第27話4-8
船内に入り、荷物整理はコルネリア、機内チェックはヴァーシャ、生命維持管理はエーファ、パイロットはユラ、コンピュータによるサポートがユミハとそれぞれ役割を担当し作業を行なう。
基本、宇宙へ出てしまえば自動操縦で航行されるが、離発着や星系から離脱突入は、微妙な調整が必要なためか、未だ人の手でう住されいる。
「荷物の整理終わりました」
「機内チェック全て異常なし」
「水、空気、電源、オッケイ」
「はい、了解しました」
無線から送られくる知らせに、ユミハはパネルに映し出されるチェック項目に、目を通しながら、再確認している。
「ユラ先輩、チェック項目確認終えましたた。問題なしです」
「…」
「先輩…?」
「ごめん。話しかけないで…」
真剣な眼差しで、計器類とコントロールパネルをマニュアルを読みながら、操作の手順を指差しで一つ一つ確認していた。
「えっと…、これがエンジンで…、これは…」
たどたどしく、覚束無い指の動きに、ユミハは、
―大丈夫かな…―
と、心の中で呟き、ため息で不安を掻き消し、落ち着きを保ち、とりあえず、目の前の事に集中する事にした。
「あ、そうそう。これこれ…」
ユラが、エンジンの始動スイットを押して行くと、操縦席に、微かな金属音と振動が伝わり始める。

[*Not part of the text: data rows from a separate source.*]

/-- QUEUE_ROUTES checks of one entry. -/
def routeErrs (img : List Byte) (s : Sec) (i o : Nat) : List (Bool × ArmErr) :=
  let q := leAt img o 2
  let c := leAt img (o + 2) 1
  [(decide (1023 < q) || ((s.entries.take i).any fun o' => leAt img o' 2 == q) || (decide (31 < c) && c != 0xFF),
    s.errAt 0x0802 o)]

/-- NAMESPACES checks of one entry. -/
def nsErrs (cx : ValCtx) (a : Armature) (s : Sec) (i o : Nat) : List (Bool × ArmErr) :=
  match a.namespaces[i]? with
  | none => []
  | some n =>
    let earlier := a.namespaces.take i
    let poolBad := match a.pool n.pool with | some c => c.plinth || decide (c.stripes < n.first + n.count) | none => true
    let act := match cx.active with | some x => x.ns n.nsid | none => none
    [(decide (n.nsid = 0 ∨ 512 < n.nsid) || earlier.any (·.nsid = n.nsid) || poolBad || n.count == 0 ||
        earlier.any (fun q => q.pool == n.pool && decide (q.first < n.first + n.count ∧ n.first < q.first + q.count)),
      s.errAt 0x0901 o),
     (match act with | some q => q.pool != n.pool || q.first != n.first || decide (n.count < q.count) | none => false,
      s.errAt 0x0902 o)]

/-- BIFURCATION checks of one entry. -/
def bifErrs (cx : ValCtx) (img : List Byte) (s : Sec) (i o : Nat) : List (Bool × ArmErr) :=
  let g := leAt img o 1
  let mode := leAt img (o + 1) 1
  let dup := (s.entries.take i).any fun o' => leAt img o' 1 == g
  let changes := match cx.active with
    | none => false
    | some act => act.modes.getD g 0 != mode && (act.members.zipIdx).any fun mi =>
        mi.1.group == g && !(cx.absent.contains mi.2 || cx.retired.contains mi.2)
  [(decide (5 < g) || dup || decide (3 < mode) || !cx.allowed.contains (g, mode), s.errAt 0x0A01 o),
   (changes, s.errAt 0x0A02 o)]

/-- Positions of existing pools that an image gives another member (R138): what its commit would enter in the fill list. -/
def newPositions (active : Option Armature) (a : Armature) : List (Nat × Nat × Nat) :=
  match active with
  | none => []
  | some act => act.poolNums.flatMap fun p =>
    match act.pool p, a.pool p with
    | some q, some c => ((q.rows.zip c.rows).zipIdx).flatMap fun rr =>
        (((rr.1.1.zip rr.1.2).zipIdx).filter fun mm => mm.1.1 != mm.1.2).map fun mm => (p, rr.2, mm.2)
    | _, _ => []

/-- Total spare slots of an armature. -/
def Armature.spareTotal (a : Armature) : Nat :=
  (a.poolNums.flatMap fun p => match a.pool p with
    | some c => c.extents.map (·.spareSlots) | none => []).foldl (· + ·) 0

/-- The header codes judged last: 0x0B01 (R117) and 0x0B02 (R797). -/
def tailErrs (cx : ValCtx) (a : Armature) : List (Bool × ArmErr) :=
  let excCap := max a.excCapacity (match cx.active with | some x => x.excCapacity | none => 0)
  let fills := (newPositions cx.active a).filter fun f => !cx.fills.contains f
  [(decide (a.excCapacity < cx.excs.length ∨ a.excCapacity < a.spareTotal) ||
      decide (cx.metaMiB * 1048576 < cx.liveRowBytes + a.rowBytes + excCap * 32), headErr 0x0B01),
   (decide (4194304 < fills.length + cx.fills.length), headErr 0x0B02)]

/-- A missing entry for a pool that is not vacant (0x0701, 0x0801), after the last entry. -/
def entryMissing (a : Armature) (img : List Byte) (s : Sec) : Bool :=
  a.poolNums.any fun p => !s.entries.any fun o => leAt img o 1 == p

/-- Every check of one section's contents, in order (R795). -/
def contentsOf (cx : ValCtx) (a : Armature) (img : List Byte) (secs : List Sec) (s : Sec) : List (Bool × ArmErr) :=
  let es := (s.entries).zipIdx
  match s.typ with
  | 1 =>
    (decide (a.members.length < 1 ∨ 2048 < a.members.length) ||
      (match cx.active with | some x => decide (a.members.length < x.members.length) | none => false), headErr 0x0301) ::
    es.flatMap fun oi => memberErrs cx a img secs s oi.2 oi.1
  | 2 =>
    (decide (a.pools.length < 1 ∨ 64 < a.pools.length) ||
      (match cx.active with | some x => decide (a.pools.length < x.pools.length) | none => false), headErr 0x0401) ::
    (es.flatMap fun oi => poolErrs cx a img s oi.2 oi.1) ++ [(plinthErr a, s.err 0x0406)]
  | 3 => match a.pool s.qual with
    | none => []
    | some c => (es.flatMap fun oi => extentErrs cx a s s.qual c oi.2 (extentAt img oi.1) oi.1) ++
        [(extentRemoved cx c s.qual, s.err 0x0606)]
  | 4 => match a.pool s.qual with
    | none => []
    | some c => es.flatMap fun oi => rowErrs cx a img s s.qual c oi.2 oi.1
  | 5 => (es.flatMap fun oi => spareErrs a img s oi.2 oi.1) ++ [(entryMissing a img s, s.err 0x0701)]
  | 6 => (es.flatMap fun oi => bindErrs img s oi.2 oi.1) ++ [(entryMissing a img s, s.err 0x0801)]
  | 7 => es.flatMap fun oi => routeErrs img s oi.2 oi.1
  | 8 => es.flatMap fun oi => nsErrs cx a s oi.2 oi.1
  | 9 => (es.flatMap fun oi => bifErrs cx img s oi.2 oi.1) ++
      [((List.range 6).any fun g => !s.entries.any fun o => leAt img o 1 == g, s.err 0x0A01)]
  | _ => []

/-- Every check of the contents phase, in order (R795). -/
def contentsChecks (cx : ValCtx) (a : Armature) (img : List Byte) (secs : List Sec) : List (Bool × ArmErr) :=
  (secs.flatMap (contentsOf cx a img secs)) ++ tailErrs cx a

/-- The three phases of validation, stopping at the first failure (R114). -/
def validateImage (cx : ValCtx) (img : List Byte) : Except ArmErr Armature :=
  match headerErr cx img with
  | some e => .error e
  | none => match structurePhase img with
    | .error e => .error e
    | .ok secs =>
      let a := decodeArmature img secs
      match firstErr (contentsChecks cx a img secs) with
      | some e => .error e
      | none => .ok a

/-- The codes that COMMIT checks again against the current state (R140). -/
def commitCodes : List Nat := [0x0306, 0x0408, 0x0505, 0x0606, 0x0A02, 0x0B02]

/-- The check of COMMIT: only the codes of R140, on the staged image. -/
def commitErr (cx : ValCtx) (a : Armature) : Option ArmErr :=
  match structurePhase a.image with
  | .error e => some e
  | .ok secs => firstErr ((contentsChecks cx a a.image secs).filter fun be => commitCodes.contains be.2.code)

end Sys2Proof.Machine
end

それに合わせ、ユミハも点灯してくる警告灯に問題ないか、マニュアルで確認しながら異常チェックを行う。
操縦席のドアが開く音がするので、そちらを振り向く。
「おまたせ」
「只今戻りました」
ヴァーシャ、エーファ、コルネリアの3人は。船内のチェックを済ませた後、報告を兼ねて様子を見に操縦席にやって来た。
「お疲れ様でした」
労をねぎらうユミハに、ヴァーシャは耳打ちするように小さな声で、
「どう?」
ユラの様子を伺う。
「…まぁ、…大丈夫だとは思いますよ」
ユミハの言葉と、3人が入って来ても気づかない様子のユラの姿に、分かっていたとは言え、一同は一抹な不安を抱えていた。
「なぁ、ユラ」
「…ん?」
「くれぐれも、安全運転で頼むわ」
「…うん…」
エーファの言葉に、曖昧に返事をしながら手を動かすユラ。
「ユミハ、苦労かけるな」
「いえ…」
コンピュータに一番詳しい為、ユラのサポートと船の制御を任せられた後輩は、苦笑しながらも目は笑っていなかった。
「じゃ、私達は、客室に行っているから、あとはよろしくね」
これ以上、2人の邪魔にならないようヴァーシャとエーファを操縦席から引っ張り出しながら、コルネリアは笑みを浮かべユラとユミハに手を振る。
「はい」
出ていく時、顔だけをドアからひょっこり覗かせ、
「あ、宇宙に出たら、お茶の用意をして待っているからね」
「ありがとうございます」
ユミハの返事に、手だけを振って合図する。
「さてと、これ以上期にしても始まらん。なるように、なるしかな無い」
「そうね、無事”ボルディー”につければ」
「案ずるが生むが易しね」
客席に座り、覚悟を決めたかの様な3人は、祈るような気持ちで、静かに動き出した船体に緊張していた。
「ねぇエーファ、それ何?大事そうにして」
「へへぇ、内緒」
席に着く時、エーファは小さなキャリングバックを大事そうに抱えながら座り、不思議そうにしているヴァーシャに、笑みだけを浮かべた。
管制室とのやり取りが終え、支持された滑走路へ向かう船体。
「いよいよね…」
段々と加速していく毎に身体に加重がかかる感覚に、コルネリアは宇宙に出る出る実感が湧いてくる。
「うん…」
静かではあるが、確実に速度の増す船体は、地面から離れていき、高度を揚げて行った。
成層圏を離脱し、宇宙へと舞い上がる5人を載せた宇宙船は、目指す地”惑星ボルディー”へと向かうのであった。
其処で彼女達は、一体、何を見て、聞いて、感じ、そして、自分たちの運命に何が待ち構えているのか、まだ何も分からない。